▶ _Collected data entries_:
____________
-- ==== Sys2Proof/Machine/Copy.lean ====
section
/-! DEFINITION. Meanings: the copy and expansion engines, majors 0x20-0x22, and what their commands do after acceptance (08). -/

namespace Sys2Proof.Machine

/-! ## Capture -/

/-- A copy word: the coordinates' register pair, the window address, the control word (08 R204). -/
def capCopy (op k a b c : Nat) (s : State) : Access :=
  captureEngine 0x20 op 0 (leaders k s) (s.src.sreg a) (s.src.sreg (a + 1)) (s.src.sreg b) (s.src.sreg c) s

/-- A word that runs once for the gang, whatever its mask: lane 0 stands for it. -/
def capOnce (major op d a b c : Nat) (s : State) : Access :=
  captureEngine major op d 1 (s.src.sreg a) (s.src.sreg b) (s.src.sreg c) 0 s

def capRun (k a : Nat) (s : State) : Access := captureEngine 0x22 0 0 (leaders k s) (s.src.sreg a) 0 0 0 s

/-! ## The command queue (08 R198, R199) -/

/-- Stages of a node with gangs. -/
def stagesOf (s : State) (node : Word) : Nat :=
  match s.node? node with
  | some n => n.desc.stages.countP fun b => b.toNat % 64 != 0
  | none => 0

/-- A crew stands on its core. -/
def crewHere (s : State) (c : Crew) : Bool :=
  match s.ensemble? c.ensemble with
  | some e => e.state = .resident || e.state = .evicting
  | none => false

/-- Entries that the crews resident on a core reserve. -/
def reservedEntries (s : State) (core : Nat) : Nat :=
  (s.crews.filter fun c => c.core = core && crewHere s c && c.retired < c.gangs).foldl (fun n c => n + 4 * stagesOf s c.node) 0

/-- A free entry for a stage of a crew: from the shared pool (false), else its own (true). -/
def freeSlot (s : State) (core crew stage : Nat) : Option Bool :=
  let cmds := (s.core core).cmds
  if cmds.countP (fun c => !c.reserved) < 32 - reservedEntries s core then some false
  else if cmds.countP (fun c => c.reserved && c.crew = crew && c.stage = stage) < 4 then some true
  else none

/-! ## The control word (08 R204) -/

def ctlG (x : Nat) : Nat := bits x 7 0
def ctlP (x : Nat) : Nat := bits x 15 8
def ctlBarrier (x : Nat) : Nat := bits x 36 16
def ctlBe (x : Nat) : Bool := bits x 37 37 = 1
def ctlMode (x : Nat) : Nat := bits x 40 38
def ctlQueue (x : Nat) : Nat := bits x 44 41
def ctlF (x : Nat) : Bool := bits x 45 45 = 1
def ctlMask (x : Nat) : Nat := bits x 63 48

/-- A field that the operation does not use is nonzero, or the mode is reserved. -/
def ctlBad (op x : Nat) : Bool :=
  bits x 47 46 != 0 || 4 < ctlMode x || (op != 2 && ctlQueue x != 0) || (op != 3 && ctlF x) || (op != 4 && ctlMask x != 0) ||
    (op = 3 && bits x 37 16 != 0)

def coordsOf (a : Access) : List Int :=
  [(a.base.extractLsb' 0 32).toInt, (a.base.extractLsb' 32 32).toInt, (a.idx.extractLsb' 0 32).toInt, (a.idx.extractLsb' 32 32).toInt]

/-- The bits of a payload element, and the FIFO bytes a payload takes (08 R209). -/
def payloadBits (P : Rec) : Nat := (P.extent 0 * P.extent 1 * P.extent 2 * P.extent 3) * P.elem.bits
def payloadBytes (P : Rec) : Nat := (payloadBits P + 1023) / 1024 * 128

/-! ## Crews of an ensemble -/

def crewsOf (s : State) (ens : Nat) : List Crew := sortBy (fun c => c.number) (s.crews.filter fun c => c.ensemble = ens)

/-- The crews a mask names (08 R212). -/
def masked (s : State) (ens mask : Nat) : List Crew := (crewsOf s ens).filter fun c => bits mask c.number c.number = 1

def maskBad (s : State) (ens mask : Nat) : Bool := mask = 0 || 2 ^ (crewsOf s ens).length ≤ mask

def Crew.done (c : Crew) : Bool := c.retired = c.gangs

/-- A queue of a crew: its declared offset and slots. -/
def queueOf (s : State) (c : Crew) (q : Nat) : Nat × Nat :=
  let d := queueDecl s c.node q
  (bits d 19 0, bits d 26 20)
____________
▶ _WORK TASK_:
Copy each line of the data exactly, please.

▶ _EXERCISE RESPONSE_:
-- ==== Sys2Proof/Machine/Copy.lean ====
section
/-! DEFINITION. Meanings: the copy and expansion engines, majors 0x20-0x22, and what their commands do after acceptance (08). -/

namespace Sys2Proof.Machine

/-! ## Capture -/

/-- A copy word: the coordinates' register pair, the window address, the control word (08 R204). -/
def capCopy (op k a b c : Nat) (s : State) : Access :=
  captureEngine 0x20 op 0 (leaders k s) (s.src.sreg a) (s.src.sreg (a + 1)) (s.src.sreg b) (s.src.sreg c) s

/-- A word that runs once for the gang, whatever its mask: lane 0 stands for it. -/
def capOnce (major op d a b c : Nat) (s : State) : Access :=
  captureEngine major op d 1 (s.src.sreg a) (s.src.sreg b) (s.src.sreg c) 0 s

def capRun (k a : Nat) (s : State) : Access := captureEngine 0x22 0 0 (leaders k s) (s.src.sreg a) 0 0 0 s

/-! ## The command queue (08 R198, R199) -/

/-- Stages of a node with gangs. -/
def stagesOf (s : State) (node : Word) : Nat :=
  match s.node? node with
  | some n => n.desc.stages.countP fun b => b.toNat % 64 != 0
  | none => 0

/-- A crew stands on its core. -/
def crewHere (s : State) (c : Crew) : Bool :=
  match s.ensemble? c.ensemble with
  | some e => e.state = .resident || e.state = .evicting
  | none => false

/-- Entries that the crews resident on a core reserve. -/
def reservedEntries (s : State) (core : Nat) : Nat :=
  (s.crews.filter fun c => c.core = core && crewHere s c && c.retired < c.gangs).foldl (fun n c => n + 4 * stagesOf s c.node) 0

/-- A free entry for a stage of a crew: from the shared pool (false), else its own (true). -/
def freeSlot (s : State) (core crew stage : Nat) : Option Bool :=
  let cmds := (s.core core).cmds
  if cmds.countP (fun c => !c.reserved) < 32 - reservedEntries s core then some false
  else if cmds.countP (fun c => c.reserved && c.crew = crew && c.stage = stage) < 4 then some true
  else none

/-! ## The control word (08 R204) -/

def ctlG (x : Nat) : Nat := bits x 7 0
def ctlP (x : Nat) : Nat := bits x 15 8
def ctlBarrier (x : Nat) : Nat := bits x 36 16
def ctlBe (x : Nat) : Bool := bits x 37 37 = 1
def ctlMode (x : Nat) : Nat := bits x 40 38
def ctlQueue (x : Nat) : Nat := bits x 44 41
def ctlF (x : Nat) : Bool := bits x 45 45 = 1
def ctlMask (x : Nat) : Nat := bits x 63 48

/-- A field that the operation does not use is nonzero, or the mode is reserved. -/
def ctlBad (op x : Nat) : Bool :=
  bits x 47 46 != 0 || 4 < ctlMode x || (op != 2 && ctlQueue x != 0) || (op != 3 && ctlF x) || (op != 4 && ctlMask x != 0) ||
    (op = 3 && bits x 37 16 != 0)

def coordsOf (a : Access) : List Int :=
  [(a.base.extractLsb' 0 32).toInt, (a.base.extractLsb' 32 32).toInt, (a.idx.extractLsb' 0 32).toInt, (a.idx.extractLsb' 32 32).toInt]

/-- The bits of a payload element, and the FIFO bytes a payload takes (08 R209). -/
def payloadBits (P : Rec) : Nat := (P.extent 0 * P.extent 1 * P.extent 2 * P.extent 3) * P.elem.bits
def payloadBytes (P : Rec) : Nat := (payloadBits P + 1023) / 1024 * 128

/-! ## Crews of an ensemble -/

def crewsOf (s : State) (ens : Nat) : List Crew := sortBy (fun c => c.number) (s.crews.filter fun c => c.ensemble = ens)

/-- The crews a mask names (08 R212). -/
def masked (s : State) (ens mask : Nat) : List Crew := (crewsOf s ens).filter fun c => bits mask c.number c.number = 1

def maskBad (s : State) (ens mask : Nat) : Bool := mask = 0 || 2 ^ (crewsOf s ens).length ≤ mask

def Crew.done (c : Crew) : Bool := c.retired = c.gangs

/-- A queue of a crew: its declared offset and slots. -/
def queueOf (s : State) (c : Crew) (q : Nat) : Nat × Nat :=
  let d := queueDecl s c.node q
  (bits d 19 0, bits d 26 20)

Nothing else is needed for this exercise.